▸ EXERCISE GOAL: Whenever a line of the records below contains the word "edges", copy that line.

▸ DATA SUPPLIED:
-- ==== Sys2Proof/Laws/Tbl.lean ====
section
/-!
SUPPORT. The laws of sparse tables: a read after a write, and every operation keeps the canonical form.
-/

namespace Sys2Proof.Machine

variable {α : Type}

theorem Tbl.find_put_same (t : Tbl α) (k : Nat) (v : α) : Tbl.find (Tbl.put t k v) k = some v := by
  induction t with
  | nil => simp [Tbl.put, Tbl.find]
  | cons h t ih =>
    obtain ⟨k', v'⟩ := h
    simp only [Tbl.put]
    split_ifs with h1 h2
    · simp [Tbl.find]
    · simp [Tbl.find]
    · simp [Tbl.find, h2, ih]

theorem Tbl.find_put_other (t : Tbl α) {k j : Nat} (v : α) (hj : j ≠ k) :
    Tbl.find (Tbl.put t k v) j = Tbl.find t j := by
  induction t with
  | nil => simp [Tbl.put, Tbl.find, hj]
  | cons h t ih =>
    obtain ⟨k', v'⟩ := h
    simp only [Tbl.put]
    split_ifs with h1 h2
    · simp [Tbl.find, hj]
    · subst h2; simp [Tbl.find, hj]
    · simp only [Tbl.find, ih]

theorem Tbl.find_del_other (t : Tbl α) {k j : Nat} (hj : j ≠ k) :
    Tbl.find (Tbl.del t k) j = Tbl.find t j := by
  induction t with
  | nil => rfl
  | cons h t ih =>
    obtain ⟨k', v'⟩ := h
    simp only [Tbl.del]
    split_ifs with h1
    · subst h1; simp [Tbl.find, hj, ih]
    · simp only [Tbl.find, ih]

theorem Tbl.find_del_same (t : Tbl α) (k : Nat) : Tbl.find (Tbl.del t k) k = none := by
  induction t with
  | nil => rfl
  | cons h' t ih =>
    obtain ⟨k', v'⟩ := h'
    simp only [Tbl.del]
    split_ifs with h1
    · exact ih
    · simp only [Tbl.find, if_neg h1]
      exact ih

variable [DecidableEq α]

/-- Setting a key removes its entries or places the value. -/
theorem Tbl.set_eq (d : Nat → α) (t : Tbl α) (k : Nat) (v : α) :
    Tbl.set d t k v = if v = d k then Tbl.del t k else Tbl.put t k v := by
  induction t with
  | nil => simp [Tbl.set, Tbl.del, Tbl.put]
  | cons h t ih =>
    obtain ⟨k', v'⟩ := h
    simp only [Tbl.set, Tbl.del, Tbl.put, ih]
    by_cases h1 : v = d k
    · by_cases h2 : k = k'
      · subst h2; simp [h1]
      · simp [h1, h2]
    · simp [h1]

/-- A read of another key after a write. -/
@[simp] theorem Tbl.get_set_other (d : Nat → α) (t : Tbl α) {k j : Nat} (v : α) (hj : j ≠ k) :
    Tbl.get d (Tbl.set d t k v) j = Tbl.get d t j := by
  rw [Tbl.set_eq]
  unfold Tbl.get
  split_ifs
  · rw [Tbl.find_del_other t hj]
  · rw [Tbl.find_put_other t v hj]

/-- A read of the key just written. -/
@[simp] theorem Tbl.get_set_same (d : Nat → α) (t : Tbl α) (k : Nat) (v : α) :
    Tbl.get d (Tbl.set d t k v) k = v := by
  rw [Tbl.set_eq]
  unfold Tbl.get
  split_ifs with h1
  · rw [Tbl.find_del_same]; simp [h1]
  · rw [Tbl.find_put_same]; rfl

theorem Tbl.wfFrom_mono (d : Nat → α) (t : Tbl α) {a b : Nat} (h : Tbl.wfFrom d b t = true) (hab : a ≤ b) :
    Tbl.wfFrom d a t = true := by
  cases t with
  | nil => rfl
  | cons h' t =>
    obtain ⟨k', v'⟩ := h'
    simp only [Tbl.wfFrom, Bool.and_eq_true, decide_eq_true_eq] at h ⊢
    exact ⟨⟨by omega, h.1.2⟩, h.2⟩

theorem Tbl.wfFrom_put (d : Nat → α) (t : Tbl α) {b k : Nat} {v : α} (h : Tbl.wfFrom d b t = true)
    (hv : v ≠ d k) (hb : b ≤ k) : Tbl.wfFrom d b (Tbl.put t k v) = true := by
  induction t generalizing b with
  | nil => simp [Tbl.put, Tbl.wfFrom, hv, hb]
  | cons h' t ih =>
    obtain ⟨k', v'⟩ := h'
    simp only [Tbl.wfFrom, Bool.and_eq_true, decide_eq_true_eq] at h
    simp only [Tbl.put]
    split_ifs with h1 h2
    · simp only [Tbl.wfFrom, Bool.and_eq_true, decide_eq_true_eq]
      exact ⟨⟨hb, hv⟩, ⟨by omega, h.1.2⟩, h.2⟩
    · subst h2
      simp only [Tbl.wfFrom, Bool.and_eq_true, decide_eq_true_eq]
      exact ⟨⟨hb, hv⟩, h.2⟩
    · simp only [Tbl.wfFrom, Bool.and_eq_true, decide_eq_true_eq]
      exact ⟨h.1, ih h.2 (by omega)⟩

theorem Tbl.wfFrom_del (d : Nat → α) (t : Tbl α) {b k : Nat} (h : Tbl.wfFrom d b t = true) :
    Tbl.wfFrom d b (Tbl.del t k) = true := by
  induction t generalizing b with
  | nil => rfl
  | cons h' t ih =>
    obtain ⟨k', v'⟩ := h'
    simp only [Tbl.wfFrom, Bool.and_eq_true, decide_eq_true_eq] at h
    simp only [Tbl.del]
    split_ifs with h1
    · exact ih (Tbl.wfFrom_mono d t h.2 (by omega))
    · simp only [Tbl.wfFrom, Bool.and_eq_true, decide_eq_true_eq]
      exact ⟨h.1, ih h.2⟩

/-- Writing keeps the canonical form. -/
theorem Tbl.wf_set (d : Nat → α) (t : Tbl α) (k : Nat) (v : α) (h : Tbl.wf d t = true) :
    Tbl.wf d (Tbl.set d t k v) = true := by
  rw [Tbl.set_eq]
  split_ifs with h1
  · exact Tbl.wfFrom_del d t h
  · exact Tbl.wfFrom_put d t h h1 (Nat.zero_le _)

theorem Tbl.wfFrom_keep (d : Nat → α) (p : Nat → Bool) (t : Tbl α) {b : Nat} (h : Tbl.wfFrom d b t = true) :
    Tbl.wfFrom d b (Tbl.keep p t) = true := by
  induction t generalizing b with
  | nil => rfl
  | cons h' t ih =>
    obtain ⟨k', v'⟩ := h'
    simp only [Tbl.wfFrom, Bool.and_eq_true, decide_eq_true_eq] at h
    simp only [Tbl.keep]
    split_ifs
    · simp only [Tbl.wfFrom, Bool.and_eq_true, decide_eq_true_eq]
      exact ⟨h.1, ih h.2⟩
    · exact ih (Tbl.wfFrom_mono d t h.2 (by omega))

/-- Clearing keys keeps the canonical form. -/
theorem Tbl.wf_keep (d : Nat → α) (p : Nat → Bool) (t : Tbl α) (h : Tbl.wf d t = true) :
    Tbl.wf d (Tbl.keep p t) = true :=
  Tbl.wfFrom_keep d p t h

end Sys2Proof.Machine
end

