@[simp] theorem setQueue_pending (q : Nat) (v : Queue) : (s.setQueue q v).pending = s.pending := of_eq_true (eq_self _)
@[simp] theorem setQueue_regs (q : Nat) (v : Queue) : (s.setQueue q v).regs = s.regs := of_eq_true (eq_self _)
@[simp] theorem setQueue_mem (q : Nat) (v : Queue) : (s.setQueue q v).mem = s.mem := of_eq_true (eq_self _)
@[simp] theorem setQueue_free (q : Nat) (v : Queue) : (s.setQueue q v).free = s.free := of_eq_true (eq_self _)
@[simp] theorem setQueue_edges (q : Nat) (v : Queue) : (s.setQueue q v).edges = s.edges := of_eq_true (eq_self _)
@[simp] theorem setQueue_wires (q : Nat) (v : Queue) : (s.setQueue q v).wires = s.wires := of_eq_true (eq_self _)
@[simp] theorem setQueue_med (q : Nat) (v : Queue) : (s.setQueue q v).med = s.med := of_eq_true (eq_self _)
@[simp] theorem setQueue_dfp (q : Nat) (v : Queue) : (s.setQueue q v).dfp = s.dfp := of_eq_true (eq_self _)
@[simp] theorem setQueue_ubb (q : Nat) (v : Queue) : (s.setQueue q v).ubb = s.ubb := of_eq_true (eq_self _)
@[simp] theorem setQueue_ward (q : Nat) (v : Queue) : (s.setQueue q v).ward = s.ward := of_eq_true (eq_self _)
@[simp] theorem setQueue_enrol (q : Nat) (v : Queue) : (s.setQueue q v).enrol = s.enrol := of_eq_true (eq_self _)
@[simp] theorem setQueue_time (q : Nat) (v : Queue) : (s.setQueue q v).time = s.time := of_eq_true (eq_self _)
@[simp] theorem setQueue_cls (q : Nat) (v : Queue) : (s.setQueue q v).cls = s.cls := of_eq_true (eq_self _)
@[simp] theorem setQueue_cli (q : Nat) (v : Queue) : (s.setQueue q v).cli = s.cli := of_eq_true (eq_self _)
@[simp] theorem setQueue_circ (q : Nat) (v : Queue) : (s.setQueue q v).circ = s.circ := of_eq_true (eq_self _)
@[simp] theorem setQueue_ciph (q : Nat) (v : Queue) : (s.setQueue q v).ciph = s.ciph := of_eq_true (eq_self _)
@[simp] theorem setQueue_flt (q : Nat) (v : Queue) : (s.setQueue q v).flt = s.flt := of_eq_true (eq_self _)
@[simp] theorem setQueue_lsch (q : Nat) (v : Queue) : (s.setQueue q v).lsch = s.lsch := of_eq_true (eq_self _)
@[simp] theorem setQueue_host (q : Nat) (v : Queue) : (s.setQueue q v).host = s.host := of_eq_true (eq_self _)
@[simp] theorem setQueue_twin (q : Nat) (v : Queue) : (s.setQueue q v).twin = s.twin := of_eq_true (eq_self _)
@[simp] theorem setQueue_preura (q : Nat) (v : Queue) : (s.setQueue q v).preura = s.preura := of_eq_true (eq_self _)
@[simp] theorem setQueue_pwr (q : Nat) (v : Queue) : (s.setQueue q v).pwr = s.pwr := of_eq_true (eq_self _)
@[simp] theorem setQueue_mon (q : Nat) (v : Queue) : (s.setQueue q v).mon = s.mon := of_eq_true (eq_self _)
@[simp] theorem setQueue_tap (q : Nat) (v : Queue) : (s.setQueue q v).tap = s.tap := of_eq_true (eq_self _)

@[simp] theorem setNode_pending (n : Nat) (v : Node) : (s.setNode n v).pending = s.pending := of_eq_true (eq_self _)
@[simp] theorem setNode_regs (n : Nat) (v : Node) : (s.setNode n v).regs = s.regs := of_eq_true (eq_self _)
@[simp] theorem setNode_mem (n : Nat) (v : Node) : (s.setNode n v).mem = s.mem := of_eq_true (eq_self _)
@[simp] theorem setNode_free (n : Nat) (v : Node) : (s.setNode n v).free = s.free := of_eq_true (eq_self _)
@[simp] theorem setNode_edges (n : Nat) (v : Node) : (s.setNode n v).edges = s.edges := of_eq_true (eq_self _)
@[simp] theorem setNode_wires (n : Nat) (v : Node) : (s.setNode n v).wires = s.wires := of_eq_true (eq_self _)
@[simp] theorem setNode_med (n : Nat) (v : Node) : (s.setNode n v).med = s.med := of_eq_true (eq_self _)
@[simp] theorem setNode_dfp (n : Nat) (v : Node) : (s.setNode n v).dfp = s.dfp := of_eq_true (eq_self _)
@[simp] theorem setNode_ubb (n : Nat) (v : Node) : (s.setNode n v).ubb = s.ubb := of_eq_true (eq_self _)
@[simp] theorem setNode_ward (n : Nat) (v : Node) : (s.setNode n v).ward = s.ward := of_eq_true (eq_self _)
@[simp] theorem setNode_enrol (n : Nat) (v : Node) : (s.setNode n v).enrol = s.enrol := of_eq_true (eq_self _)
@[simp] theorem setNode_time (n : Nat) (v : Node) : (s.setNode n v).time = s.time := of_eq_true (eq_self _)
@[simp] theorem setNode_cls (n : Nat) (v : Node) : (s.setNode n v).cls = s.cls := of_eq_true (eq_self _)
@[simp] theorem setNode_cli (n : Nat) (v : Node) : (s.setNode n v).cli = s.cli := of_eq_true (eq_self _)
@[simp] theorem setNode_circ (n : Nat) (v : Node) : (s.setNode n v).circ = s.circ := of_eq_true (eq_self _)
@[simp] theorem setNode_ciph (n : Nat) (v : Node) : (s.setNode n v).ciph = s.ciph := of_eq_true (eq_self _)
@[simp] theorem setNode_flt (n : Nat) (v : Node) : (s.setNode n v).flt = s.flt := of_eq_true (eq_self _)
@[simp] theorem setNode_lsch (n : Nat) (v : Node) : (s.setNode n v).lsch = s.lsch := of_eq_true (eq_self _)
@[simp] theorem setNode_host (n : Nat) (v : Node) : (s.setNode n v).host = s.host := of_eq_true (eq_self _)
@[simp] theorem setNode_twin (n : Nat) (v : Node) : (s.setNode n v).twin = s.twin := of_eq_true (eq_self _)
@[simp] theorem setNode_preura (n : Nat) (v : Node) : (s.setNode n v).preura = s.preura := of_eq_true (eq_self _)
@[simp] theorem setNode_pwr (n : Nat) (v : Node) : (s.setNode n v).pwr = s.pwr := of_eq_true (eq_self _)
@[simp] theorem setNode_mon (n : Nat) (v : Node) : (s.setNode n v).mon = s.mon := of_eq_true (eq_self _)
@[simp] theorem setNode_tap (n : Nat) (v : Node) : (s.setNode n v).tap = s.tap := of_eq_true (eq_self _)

▸ RESULT:
@[simp] theorem setQueue_edges (q : Nat) (v : Queue) : (s.setQueue q v).edges = s.edges := of_eq_true (eq_self _)
@[simp] theorem setNode_edges (n : Nat) (v : Node) : (s.setNode n v).edges = s.edges := of_eq_true (eq_self _)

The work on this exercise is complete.